- _Task brief_:
Could you reproduce, from the records below, everything from the line with "(fs.map fun f => f.1.toNat).sum" down to the line with "else exec (.asmRsv12", keeping both of those lines and changing nothing?

- _Provided records_:
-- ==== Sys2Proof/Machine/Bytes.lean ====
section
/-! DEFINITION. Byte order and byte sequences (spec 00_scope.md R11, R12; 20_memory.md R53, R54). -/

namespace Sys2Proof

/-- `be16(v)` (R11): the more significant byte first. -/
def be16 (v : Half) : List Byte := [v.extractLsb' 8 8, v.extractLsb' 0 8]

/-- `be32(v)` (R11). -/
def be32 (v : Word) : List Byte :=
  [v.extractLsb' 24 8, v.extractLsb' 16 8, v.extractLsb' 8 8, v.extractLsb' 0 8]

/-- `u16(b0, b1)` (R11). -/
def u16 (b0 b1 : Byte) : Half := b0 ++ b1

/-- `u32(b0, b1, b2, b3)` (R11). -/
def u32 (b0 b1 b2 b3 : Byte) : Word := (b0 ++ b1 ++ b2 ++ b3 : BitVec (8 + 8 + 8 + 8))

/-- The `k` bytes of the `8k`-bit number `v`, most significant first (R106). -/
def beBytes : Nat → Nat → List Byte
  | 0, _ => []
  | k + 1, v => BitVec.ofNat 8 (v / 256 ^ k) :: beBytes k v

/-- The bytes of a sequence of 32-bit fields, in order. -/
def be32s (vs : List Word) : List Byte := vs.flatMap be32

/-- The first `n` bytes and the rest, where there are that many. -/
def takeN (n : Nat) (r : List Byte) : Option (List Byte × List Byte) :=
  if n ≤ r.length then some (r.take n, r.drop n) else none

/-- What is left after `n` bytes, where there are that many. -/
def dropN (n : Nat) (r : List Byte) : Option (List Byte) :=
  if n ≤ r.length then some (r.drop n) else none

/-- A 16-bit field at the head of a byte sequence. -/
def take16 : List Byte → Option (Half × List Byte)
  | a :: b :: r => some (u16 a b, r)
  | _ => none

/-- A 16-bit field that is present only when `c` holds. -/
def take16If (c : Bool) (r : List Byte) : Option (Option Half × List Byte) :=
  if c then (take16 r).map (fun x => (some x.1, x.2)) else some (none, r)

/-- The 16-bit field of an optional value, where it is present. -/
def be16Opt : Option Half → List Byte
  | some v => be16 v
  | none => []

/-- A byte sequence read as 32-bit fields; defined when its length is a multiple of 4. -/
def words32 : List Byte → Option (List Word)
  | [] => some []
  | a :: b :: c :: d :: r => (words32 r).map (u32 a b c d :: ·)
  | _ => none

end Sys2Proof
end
--
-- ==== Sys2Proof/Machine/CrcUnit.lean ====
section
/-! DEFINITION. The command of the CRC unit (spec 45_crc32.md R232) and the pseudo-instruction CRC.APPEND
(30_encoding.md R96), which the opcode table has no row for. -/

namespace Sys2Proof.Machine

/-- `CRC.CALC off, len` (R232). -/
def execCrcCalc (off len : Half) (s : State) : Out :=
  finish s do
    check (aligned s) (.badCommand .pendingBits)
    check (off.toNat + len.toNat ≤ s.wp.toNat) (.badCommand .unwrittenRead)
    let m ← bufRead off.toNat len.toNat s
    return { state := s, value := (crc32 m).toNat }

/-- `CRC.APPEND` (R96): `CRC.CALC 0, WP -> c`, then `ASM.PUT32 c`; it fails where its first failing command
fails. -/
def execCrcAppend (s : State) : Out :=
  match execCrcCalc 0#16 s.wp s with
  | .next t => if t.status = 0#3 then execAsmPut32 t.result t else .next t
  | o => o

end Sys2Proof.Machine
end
...
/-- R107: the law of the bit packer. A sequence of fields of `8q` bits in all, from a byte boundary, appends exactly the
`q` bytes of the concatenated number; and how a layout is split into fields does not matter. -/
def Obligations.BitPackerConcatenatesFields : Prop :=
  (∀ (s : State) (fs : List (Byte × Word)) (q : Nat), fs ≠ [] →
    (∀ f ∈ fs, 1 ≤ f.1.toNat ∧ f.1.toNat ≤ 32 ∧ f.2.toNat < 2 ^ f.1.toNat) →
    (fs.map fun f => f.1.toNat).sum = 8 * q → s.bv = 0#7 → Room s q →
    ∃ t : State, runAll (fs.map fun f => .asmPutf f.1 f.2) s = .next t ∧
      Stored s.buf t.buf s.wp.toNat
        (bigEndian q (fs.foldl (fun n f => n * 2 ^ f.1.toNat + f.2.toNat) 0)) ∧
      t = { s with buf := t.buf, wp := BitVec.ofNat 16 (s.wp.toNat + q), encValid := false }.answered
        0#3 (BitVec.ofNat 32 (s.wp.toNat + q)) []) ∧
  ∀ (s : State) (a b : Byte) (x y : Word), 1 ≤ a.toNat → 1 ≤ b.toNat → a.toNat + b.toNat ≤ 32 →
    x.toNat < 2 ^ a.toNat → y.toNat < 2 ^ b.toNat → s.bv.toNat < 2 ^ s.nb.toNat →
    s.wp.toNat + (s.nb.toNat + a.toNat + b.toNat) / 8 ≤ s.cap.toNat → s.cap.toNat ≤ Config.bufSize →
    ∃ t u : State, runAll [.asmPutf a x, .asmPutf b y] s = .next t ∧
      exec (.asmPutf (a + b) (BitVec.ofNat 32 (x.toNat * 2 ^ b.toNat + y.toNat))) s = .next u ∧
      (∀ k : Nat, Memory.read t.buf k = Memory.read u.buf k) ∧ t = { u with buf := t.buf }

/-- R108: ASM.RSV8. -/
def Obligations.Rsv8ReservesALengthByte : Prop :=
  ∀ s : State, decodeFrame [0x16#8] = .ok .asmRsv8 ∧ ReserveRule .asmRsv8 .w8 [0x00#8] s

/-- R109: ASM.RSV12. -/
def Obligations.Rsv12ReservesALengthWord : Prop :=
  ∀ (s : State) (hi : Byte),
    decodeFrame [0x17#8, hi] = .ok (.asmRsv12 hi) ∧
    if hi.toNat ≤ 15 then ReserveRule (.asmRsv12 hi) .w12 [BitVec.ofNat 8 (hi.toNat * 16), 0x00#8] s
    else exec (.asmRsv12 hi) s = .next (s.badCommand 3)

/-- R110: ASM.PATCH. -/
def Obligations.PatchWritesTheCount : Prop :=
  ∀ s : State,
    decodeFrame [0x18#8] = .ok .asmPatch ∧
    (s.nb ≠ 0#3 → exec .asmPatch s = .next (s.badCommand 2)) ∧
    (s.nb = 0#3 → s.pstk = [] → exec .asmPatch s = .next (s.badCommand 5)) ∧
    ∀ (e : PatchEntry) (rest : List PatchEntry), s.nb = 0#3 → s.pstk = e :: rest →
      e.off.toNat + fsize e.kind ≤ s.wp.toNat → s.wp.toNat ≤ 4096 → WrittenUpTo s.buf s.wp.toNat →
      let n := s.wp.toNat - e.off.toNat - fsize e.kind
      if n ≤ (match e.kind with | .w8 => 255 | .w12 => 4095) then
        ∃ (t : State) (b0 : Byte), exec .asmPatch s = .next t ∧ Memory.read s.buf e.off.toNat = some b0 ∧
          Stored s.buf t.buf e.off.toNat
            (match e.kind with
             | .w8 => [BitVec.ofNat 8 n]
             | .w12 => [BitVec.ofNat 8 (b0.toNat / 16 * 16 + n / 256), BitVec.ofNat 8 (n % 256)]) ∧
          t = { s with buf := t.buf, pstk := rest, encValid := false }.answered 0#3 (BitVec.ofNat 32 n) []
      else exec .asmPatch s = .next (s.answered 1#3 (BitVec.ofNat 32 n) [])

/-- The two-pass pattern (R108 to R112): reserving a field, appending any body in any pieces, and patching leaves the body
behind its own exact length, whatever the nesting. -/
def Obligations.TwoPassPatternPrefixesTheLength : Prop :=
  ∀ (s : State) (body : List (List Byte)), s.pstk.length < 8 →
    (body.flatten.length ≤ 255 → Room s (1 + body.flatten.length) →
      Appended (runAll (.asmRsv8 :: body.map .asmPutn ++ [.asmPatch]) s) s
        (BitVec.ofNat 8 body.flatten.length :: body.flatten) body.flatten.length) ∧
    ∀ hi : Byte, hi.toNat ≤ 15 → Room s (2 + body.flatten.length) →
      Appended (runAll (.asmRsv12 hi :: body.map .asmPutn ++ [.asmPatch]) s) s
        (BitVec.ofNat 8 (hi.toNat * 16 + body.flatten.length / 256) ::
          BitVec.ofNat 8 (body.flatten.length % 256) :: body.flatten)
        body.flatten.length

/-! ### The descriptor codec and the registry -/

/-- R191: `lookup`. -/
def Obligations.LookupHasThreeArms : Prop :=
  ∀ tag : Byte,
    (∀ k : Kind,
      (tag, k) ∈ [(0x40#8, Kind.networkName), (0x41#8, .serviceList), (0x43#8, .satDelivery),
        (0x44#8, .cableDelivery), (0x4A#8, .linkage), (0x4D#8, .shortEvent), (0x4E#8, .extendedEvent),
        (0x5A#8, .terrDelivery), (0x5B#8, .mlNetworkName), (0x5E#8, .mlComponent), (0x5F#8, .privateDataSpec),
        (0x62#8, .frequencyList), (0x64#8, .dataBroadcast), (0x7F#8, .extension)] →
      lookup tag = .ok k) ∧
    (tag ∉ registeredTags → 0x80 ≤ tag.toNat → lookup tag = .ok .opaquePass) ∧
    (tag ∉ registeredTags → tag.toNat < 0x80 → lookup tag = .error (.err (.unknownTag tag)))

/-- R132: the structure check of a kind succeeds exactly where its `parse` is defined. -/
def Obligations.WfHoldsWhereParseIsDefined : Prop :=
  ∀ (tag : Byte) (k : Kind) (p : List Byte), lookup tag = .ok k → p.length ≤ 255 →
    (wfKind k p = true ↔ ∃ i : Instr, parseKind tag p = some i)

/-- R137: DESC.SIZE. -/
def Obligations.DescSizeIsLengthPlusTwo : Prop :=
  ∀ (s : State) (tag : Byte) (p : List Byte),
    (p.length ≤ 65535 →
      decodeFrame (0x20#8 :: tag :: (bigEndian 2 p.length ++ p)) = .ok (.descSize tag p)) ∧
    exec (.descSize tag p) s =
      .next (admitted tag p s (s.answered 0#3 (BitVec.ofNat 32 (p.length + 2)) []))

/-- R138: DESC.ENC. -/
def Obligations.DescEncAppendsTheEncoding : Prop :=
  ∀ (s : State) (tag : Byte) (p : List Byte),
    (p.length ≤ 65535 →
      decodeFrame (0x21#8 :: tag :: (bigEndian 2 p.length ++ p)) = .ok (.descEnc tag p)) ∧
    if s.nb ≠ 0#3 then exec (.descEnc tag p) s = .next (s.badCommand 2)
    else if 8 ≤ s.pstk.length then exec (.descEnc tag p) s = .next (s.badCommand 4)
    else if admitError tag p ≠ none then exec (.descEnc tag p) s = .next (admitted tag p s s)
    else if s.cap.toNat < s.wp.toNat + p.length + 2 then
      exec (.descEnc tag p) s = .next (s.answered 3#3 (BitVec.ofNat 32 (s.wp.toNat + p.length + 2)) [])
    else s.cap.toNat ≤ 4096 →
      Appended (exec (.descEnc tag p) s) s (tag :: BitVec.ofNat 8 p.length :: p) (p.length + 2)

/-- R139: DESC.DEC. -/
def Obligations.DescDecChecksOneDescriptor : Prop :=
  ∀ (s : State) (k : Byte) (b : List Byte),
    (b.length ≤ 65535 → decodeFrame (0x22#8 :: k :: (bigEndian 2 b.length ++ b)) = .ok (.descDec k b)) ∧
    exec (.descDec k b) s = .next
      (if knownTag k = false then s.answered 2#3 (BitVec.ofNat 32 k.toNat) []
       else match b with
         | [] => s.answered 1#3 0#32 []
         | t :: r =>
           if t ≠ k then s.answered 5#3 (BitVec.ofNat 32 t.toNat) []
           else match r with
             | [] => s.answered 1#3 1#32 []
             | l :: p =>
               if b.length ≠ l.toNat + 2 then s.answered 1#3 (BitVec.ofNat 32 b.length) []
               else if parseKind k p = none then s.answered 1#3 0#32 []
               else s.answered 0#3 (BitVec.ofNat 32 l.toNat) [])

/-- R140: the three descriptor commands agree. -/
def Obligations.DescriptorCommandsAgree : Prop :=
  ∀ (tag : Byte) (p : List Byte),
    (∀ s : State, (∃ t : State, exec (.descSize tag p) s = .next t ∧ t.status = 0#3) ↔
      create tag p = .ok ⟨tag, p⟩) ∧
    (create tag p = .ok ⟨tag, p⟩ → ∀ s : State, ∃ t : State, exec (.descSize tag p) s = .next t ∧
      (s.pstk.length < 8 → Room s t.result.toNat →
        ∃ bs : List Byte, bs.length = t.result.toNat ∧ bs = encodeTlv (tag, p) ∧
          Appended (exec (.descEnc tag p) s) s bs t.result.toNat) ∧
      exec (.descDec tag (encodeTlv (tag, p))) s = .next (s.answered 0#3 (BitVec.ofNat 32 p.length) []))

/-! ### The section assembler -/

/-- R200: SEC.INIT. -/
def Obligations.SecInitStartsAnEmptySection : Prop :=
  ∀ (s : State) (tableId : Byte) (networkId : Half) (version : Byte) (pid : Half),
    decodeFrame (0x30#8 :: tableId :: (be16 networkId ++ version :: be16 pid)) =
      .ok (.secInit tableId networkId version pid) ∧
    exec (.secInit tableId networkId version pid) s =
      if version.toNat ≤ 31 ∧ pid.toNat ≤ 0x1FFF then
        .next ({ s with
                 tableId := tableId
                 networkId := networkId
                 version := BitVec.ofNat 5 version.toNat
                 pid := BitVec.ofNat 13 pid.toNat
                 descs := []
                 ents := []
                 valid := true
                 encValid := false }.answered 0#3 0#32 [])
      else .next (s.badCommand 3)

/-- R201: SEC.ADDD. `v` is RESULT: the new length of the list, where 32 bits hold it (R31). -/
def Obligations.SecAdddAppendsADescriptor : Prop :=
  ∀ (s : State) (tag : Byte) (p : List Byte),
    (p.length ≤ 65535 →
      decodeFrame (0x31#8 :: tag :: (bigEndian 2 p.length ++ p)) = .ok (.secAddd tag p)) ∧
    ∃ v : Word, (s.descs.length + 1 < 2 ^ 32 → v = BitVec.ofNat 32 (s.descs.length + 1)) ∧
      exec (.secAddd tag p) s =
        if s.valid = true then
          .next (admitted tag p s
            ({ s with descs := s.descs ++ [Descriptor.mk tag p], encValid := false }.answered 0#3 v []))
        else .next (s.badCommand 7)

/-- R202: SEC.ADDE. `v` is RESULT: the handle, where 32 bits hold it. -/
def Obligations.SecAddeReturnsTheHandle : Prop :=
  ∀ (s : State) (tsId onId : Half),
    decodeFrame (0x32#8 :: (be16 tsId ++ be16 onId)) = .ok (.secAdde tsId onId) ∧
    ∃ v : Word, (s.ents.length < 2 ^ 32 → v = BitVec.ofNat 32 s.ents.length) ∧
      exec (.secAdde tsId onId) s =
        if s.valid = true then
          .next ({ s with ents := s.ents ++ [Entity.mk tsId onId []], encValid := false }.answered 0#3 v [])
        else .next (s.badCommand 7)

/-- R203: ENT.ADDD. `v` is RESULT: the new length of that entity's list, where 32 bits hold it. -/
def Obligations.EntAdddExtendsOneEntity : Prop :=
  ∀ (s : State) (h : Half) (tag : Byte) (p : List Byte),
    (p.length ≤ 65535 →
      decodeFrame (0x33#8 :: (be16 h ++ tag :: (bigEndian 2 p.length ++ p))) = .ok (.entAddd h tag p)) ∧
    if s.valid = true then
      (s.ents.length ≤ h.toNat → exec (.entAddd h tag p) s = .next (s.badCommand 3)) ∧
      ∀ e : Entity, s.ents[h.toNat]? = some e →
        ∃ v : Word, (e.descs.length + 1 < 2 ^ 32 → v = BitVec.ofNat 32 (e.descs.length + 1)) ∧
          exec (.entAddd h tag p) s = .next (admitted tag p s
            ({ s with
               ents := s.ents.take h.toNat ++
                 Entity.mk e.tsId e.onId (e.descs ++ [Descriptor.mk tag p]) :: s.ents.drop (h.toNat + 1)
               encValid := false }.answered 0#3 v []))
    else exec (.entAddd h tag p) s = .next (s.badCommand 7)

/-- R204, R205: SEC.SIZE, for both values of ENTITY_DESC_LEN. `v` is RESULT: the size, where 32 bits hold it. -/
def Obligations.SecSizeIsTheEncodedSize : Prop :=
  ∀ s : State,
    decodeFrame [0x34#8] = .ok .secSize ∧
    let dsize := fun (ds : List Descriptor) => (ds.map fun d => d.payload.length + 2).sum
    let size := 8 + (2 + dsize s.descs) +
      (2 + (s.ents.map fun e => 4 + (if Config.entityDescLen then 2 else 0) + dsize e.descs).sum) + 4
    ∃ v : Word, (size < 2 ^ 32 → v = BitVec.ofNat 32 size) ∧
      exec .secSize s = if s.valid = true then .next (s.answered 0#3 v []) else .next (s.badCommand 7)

- _Written response_:
    (fs.map fun f => f.1.toNat).sum = 8 * q → s.bv = 0#7 → Room s q →
    ∃ t : State, runAll (fs.map fun f => .asmPutf f.1 f.2) s = .next t ∧
      Stored s.buf t.buf s.wp.toNat
        (bigEndian q (fs.foldl (fun n f => n * 2 ^ f.1.toNat + f.2.toNat) 0)) ∧
      t = { s with buf := t.buf, wp := BitVec.ofNat 16 (s.wp.toNat + q), encValid := false }.answered
        0#3 (BitVec.ofNat 32 (s.wp.toNat + q)) []) ∧
  ∀ (s : State) (a b : Byte) (x y : Word), 1 ≤ a.toNat → 1 ≤ b.toNat → a.toNat + b.toNat ≤ 32 →
    x.toNat < 2 ^ a.toNat → y.toNat < 2 ^ b.toNat → s.bv.toNat < 2 ^ s.nb.toNat →
    s.wp.toNat + (s.nb.toNat + a.toNat + b.toNat) / 8 ≤ s.cap.toNat → s.cap.toNat ≤ Config.bufSize →
    ∃ t u : State, runAll [.asmPutf a x, .asmPutf b y] s = .next t ∧
      exec (.asmPutf (a + b) (BitVec.ofNat 32 (x.toNat * 2 ^ b.toNat + y.toNat))) s = .next u ∧
      (∀ k : Nat, Memory.read t.buf k = Memory.read u.buf k) ∧ t = { u with buf := t.buf }

/-- R108: ASM.RSV8. -/
def Obligations.Rsv8ReservesALengthByte : Prop :=
  ∀ s : State, decodeFrame [0x16#8] = .ok .asmRsv8 ∧ ReserveRule .asmRsv8 .w8 [0x00#8] s

/-- R109: ASM.RSV12. -/
def Obligations.Rsv12ReservesALengthWord : Prop :=
  ∀ (s : State) (hi : Byte),
    decodeFrame [0x17#8, hi] = .ok (.asmRsv12 hi) ∧
    if hi.toNat ≤ 15 then ReserveRule (.asmRsv12 hi) .w12 [BitVec.ofNat 8 (hi.toNat * 16), 0x00#8] s
    else exec (.asmRsv12 hi) s = .next (s.badCommand 3)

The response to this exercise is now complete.